Student Privacy/FERPA Guidelines for Faculty & Staff
The Board of Trustees of the California State University recognizes that the right of privacy is an inalienable right protected by Article 1, Section 1 of the California State Constitution. Under the authority delegated to the Chancellor in Title 5, California Code of Regulations, Section 42396.5, Executive Order 796 (January, 2002), was issued for the implementation of the policy for the administration of student records consistent with the federal Family Education Rights and Privacy Act of 1974 (FERPA, 20 U.S.C. 1232g) and the regulations adopted there under (34 C.F.R.99).
Executive Order 796 states: "Each campus shall adopt a written policy statement establishing procedures by which the campus intends to comply with FERPA and this executive order.
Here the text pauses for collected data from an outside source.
-- ==== Sys2Proof/Laws/Step.lean ====
section
/-! SUPPORT. What one step is, by the next event of the script (spec/10_state.md R57; spec/20_memory.md R72). -/

namespace Sys2Proof.Machine

/-- A step handles the next event, that event taken off the script. -/
theorem step_event {s : State} {e : Event} {rest : List Event} (h : s.pending = e :: rest) :
    step s = handle e { s with pending := rest } := by unfold step; rw [h]

/-- With an empty script the engine goes on. -/
theorem step_empty {s : State} (h : s.pending = []) : step s = .next (advance s) := by unfold step; rw [h]

/-- An idle engine takes no action (R303). -/
theorem advance_idle {s : State} (h : s.busy = false) : advance s = s := by
  unfold advance
  rcases he : s.engine with _ | r
  · rfl
  · simp [State.busy, he] at h

theorem hostRead_idle {s : State} (h : s.busy = false) (a : WordAddr) :
    hostRead a s = { s with answers := .word (peek s a) :: s.answers } := by
  unfold hostRead; rw [h]; simp [answer]

theorem hostWrite_busy {s : State} (h : s.busy = true) (a : WordAddr) (w : Word) :
    hostWrite a w s = .next { s with ovr := true } := by
  unfold hostWrite; rw [h]; rfl

theorem hostWrite_idle {s : State} (h : s.busy = false) {a : WordAddr} (ha : a ≠ cmdAddr) (w : Word) :
    hostWrite a w s = .next (poke s a w) := by
  unfold hostWrite; rw [h, if_neg (by decide), if_neg ha]

theorem hostWrite_cmd {s : State} (h : s.busy = false) (w : Word) : hostWrite cmdAddr w s = execWord w s := by
  unfold hostWrite; rw [h, if_neg (by decide), if_pos rfl]

theorem startCommand_idle {s : State} (h : s.busy = false) (w : Word) : startCommand w s = accept w s := by
  unfold startCommand; rw [h, if_neg (by decide)]

end Sys2Proof.Machine
end

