theorem laws_clear : ∀ l ∈ clearLoops, LoopLaws l := by
  intro l hl
  simp only [clearLoops, List.mem_cons, List.not_mem_nil, or_false] at hl
  rcases hl with rfl | rfl | rfl | rfl | rfl | rfl | rfl | rfl
  · exact laws_forLoop (fun _ _ => rfl) (fun _ => rfl) fun _ => quiet_of (fun _ _ => rfl) (fun _ => rfl)
      (fun _ => ⟨rfl, rfl, rfl, rfl, rfl⟩) (fun _ => ⟨rfl, rfl, rfl, rfl, rfl⟩)
  · exact laws_forLoop (fun _ _ => rfl) (fun _ => rfl) quiet_clearNode
  · exact laws_statement quiet_forgetTree
  · exact laws_statement ⟨fun _ _ => rfl, fun _ => rfl, fun _ => ⟨rfl, rfl, rfl, rfl, rfl⟩,
      fun s c h => h.congr rfl rfl rfl rfl (Nat.zero_le _) h.stage h.cursor⟩
  all_goals exact laws_statement (quiet_of (fun _ _ => rfl) (fun _ => rfl)
      (fun _ => ⟨rfl, rfl, rfl, rfl, rfl⟩) (fun _ => ⟨rfl, rfl, rfl, rfl, rfl⟩))

theorem laws_stage (k : BitVec 3) (hk : k.toNat ≤ 4) : LoopLaws (statement fun s => { s with stage := k }) :=
  laws_statement ⟨fun _ _ => rfl, fun _ => rfl, fun _ => ⟨rfl, rfl, rfl, rfl, rfl⟩,
    fun _ _ h => h.congr rfl rfl rfl rfl h.decLen hk h.cursor⟩

theorem laws_compress : ∀ l ∈ compressLoops, LoopLaws l := by
  intro l hl
  simp only [compressLoops, List.cons_append, List.append_assoc, List.mem_cons, List.mem_append] at hl
  rcases hl with rfl | hl | rfl | hl | rfl | hl | rfl | hl | rfl | hl
  · exact laws_stage 0#3 (by decide)
  · exact laws_count l hl
  · exact laws_stage 1#3 (by decide)
  · exact laws_build l hl
  · exact laws_stage 2#3 (by decide)
  · exact laws_gencodes l hl
  · exact laws_stage 3#3 (by decide)
  · exact laws_encode l hl
  · exact laws_stage 4#3 (by decide)
  · exact laws_metrics l hl

theorem laws_decodeT : ∀ l ∈ decodeTLoops, LoopLaws l := by
  intro l hl
  simp only [decodeTLoops, unpackLoops, List.mem_cons, List.not_mem_nil, or_false] at hl
  rcases hl with rfl | rfl | rfl | rfl | rfl
  · exact laws_require (fun _ _ => rfl) (fun _ => rfl)
  · exact laws_unpackStart (init := fun s => s.root) (put := fun cur c => { c with cur := cur }) (fun _ _ => rfl)
      (fun _ => rfl) (fun _ _ => ⟨rfl, rfl, rfl⟩)
  · exact laws_unpackLoop (fun _ _ => rfl) (fun _ => rfl) (fun _ _ => rfl) (fun _ => rfl) (fun _ _ => ⟨rfl, rfl⟩)
  · exact laws_unpackEnd (fun _ _ => rfl) (fun _ => rfl)
  · exact laws_setDecLen

theorem laws_decodeC : ∀ l ∈ decodeCLoops, LoopLaws l := by
  intro l hl
  simp only [decodeCLoops, unpackLoops, List.mem_cons, List.not_mem_nil, or_false] at hl
  rcases hl with rfl | rfl | rfl | rfl | rfl
  · exact laws_require (fun _ _ => rfl) (fun _ => rfl)
  · exact laws_unpackStart (init := fun _ => []) (put := fun acc c => { c with path := acc }) (fun _ _ => rfl)
      (fun _ => rfl) (fun _ _ => ⟨rfl, rfl, rfl⟩)
  · exact laws_unpackLoop (fun _ _ => rfl) (fun _ => rfl) (fun _ _ => rfl) (fun _ => rfl) (fun _ _ => ⟨rfl, rfl⟩)
  · exact laws_unpackEnd (fun _ _ => rfl) (fun _ => rfl)
  · exact laws_setDecLen

/-- Every small step of every accepted word obeys the laws. -/
theorem laws_loopsOfWord (w : Word) : ∀ l ∈ loopsOfWord w, LoopLaws l := by
  intro l hl
  unfold loopsOfWord at hl
  split at hl
  · rename_i i _
    cases i
    · simp [loopsOf] at hl
    · exact laws_clear l hl
    · exact laws_count l hl
    · exact laws_build l hl
    · exact laws_gencodes l hl
    · exact laws_encode l hl
    · exact laws_decodeT l hl
    · exact laws_decodeC l hl
    · exact laws_metrics l hl
    · exact laws_compress l hl
  · simp only [List.mem_cons, List.not_mem_nil, or_false] at hl
    subst hl
    exact laws_require (fun _ _ => rfl) (fun _ => rfl)

/-! ### The tree while a command that does not rebuild it runs -/

/-- NODE, NODE_CNT, NLEAF and ROOT are not written (R79). -/
def KeepsTree (l : Loop) : Prop :=
  ∀ s c, (l s c).state.nleaf = s.nleaf ∧ (l s c).state.nodeCnt = s.nodeCnt ∧ (l s c).state.root = s.root ∧
    (l s c).state.node = s.node

theorem keepsTree_require (bad : State → Option Raise) : KeepsTree (require bad) := by
  intro s c
  unfold require
  cases bad s <;> exact ⟨rfl, rfl, rfl, rfl⟩

theorem keepsTree_forLoop (n : State → Nat) {f : Nat → State → State}
    (h : ∀ i s, (f i s).nleaf = s.nleaf ∧ (f i s).nodeCnt = s.nodeCnt ∧ (f i s).root = s.root ∧ (f i s).node = s.node) :
    KeepsTree (forLoop n f) := by
  intro s c
  unfold forLoop
  split
  · exact h _ s
  · exact ⟨rfl, rfl, rfl, rfl⟩

theorem keepsTree_unpack {γ : Type} (act : State → γ → Bool → Act γ) (init : State → γ) (mid : State → γ → Bool)
    (get : Cursor → γ) (put : γ → Cursor → Cursor) : ∀ l ∈ unpackLoops act init mid get put, KeepsTree l := by
  intro l hl
  simp only [unpackLoops, List.mem_cons, List.not_mem_nil, or_false] at hl
  rcases hl with rfl | rfl | rfl | rfl | rfl
  · exact keepsTree_require _
  · exact fun s c => ⟨rfl, rfl, rfl, rfl⟩
  · intro s c
    unfold unpackLoop
    dsimp only
    split
    · split <;> exact ⟨rfl, rfl, rfl, rfl⟩
    · exact ⟨rfl, rfl, rfl, rfl⟩
  · intro s c
    unfold unpackEnd
    split <;> exact ⟨rfl, rfl, rfl, rfl⟩
  · exact fun s c => ⟨rfl, rfl, rfl, rfl⟩

/-- Only CLEAR, BUILD and COMPRESS write the tree (R55, R79). -/
theorem keepsTree_loopsOf (i : Instr) (h1 : i ≠ .clear) (h2 : i ≠ .build) (h3 : i ≠ .compress) :
    ∀ l ∈ loopsOf i, KeepsTree l := by
  intro l hl
  cases i
  · simp [loopsOf] at hl
  · exact absurd rfl h1
  · simp only [loopsOf, countLoops, List.mem_cons, List.not_mem_nil, or_false] at hl
    rcases hl with rfl | rfl | rfl
    · exact keepsTree_require _
    · exact keepsTree_forLoop _ fun _ _ => ⟨rfl, rfl, rfl, rfl⟩
    · exact keepsTree_forLoop _ fun _ _ => ⟨rfl, rfl, rfl, rfl⟩
  · exact absurd rfl h2
  · simp only [loopsOf, gencodesLoops, List.mem_cons, List.not_mem_nil, or_false] at hl
    rcases hl with rfl | rfl | rfl
    · exact keepsTree_forLoop _ fun _ _ => ⟨rfl, rfl, rfl, rfl⟩
    · intro s c; unfold beginWalk; split_ifs <;> exact ⟨rfl, rfl, rfl, rfl⟩
    · intro s c
      unfold walkLoop
      rcases c.stack with _ | ⟨⟨n, path⟩, rest⟩
      · exact ⟨rfl, rfl, rfl, rfl⟩
      · dsimp only; split_ifs <;> exact ⟨rfl, rfl, rfl, rfl⟩
  · simp only [loopsOf, encodeLoops, List.mem_cons, List.not_mem_nil, or_false] at hl
    rcases hl with rfl | rfl | rfl | rfl
    · exact keepsTree_require _
    · intro s c
      unfold encodeLoop
      rcases c.todo with _ | ⟨b, rest⟩
      · dsimp only
        split
        · split <;> exact ⟨rfl, rfl, rfl, rfl⟩
        · exact ⟨rfl, rfl, rfl, rfl⟩
      · exact ⟨rfl, rfl, rfl, rfl⟩
    · exact fun s c => ⟨rfl, rfl, rfl, rfl⟩
    · exact fun s c => ⟨rfl, rfl, rfl, rfl⟩
  · exact keepsTree_unpack treeAct _ _ _ _ l (by simpa only [loopsOf, decodeTLoops] using hl)
  · exact keepsTree_unpack tableAct _ _ _ _ l (by simpa only [loopsOf, decodeCLoops] using hl)
  · simp only [loopsOf, metricsLoops, List.mem_cons, List.not_mem_nil, or_false] at hl
    subst hl
    exact fun s c => ⟨rfl, rfl, rfl, rfl⟩
  · exact absurd rfl h3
These procedures shall include a requirement to periodically review campus information management practices concerning student records at least every two years or more often as the need arises."
As required by EO 796, the Registrar is responsible for the biannual review of this document. The document establishes the language and procedures by which the campus guarantees student education record privacy rights and complies with FERPA, California state law and EO 796.
A. Definitions
For the purposes of these procedures, San Diego State University is using the following definitions of terms:
Student - any person who attends or has attended San Diego State University.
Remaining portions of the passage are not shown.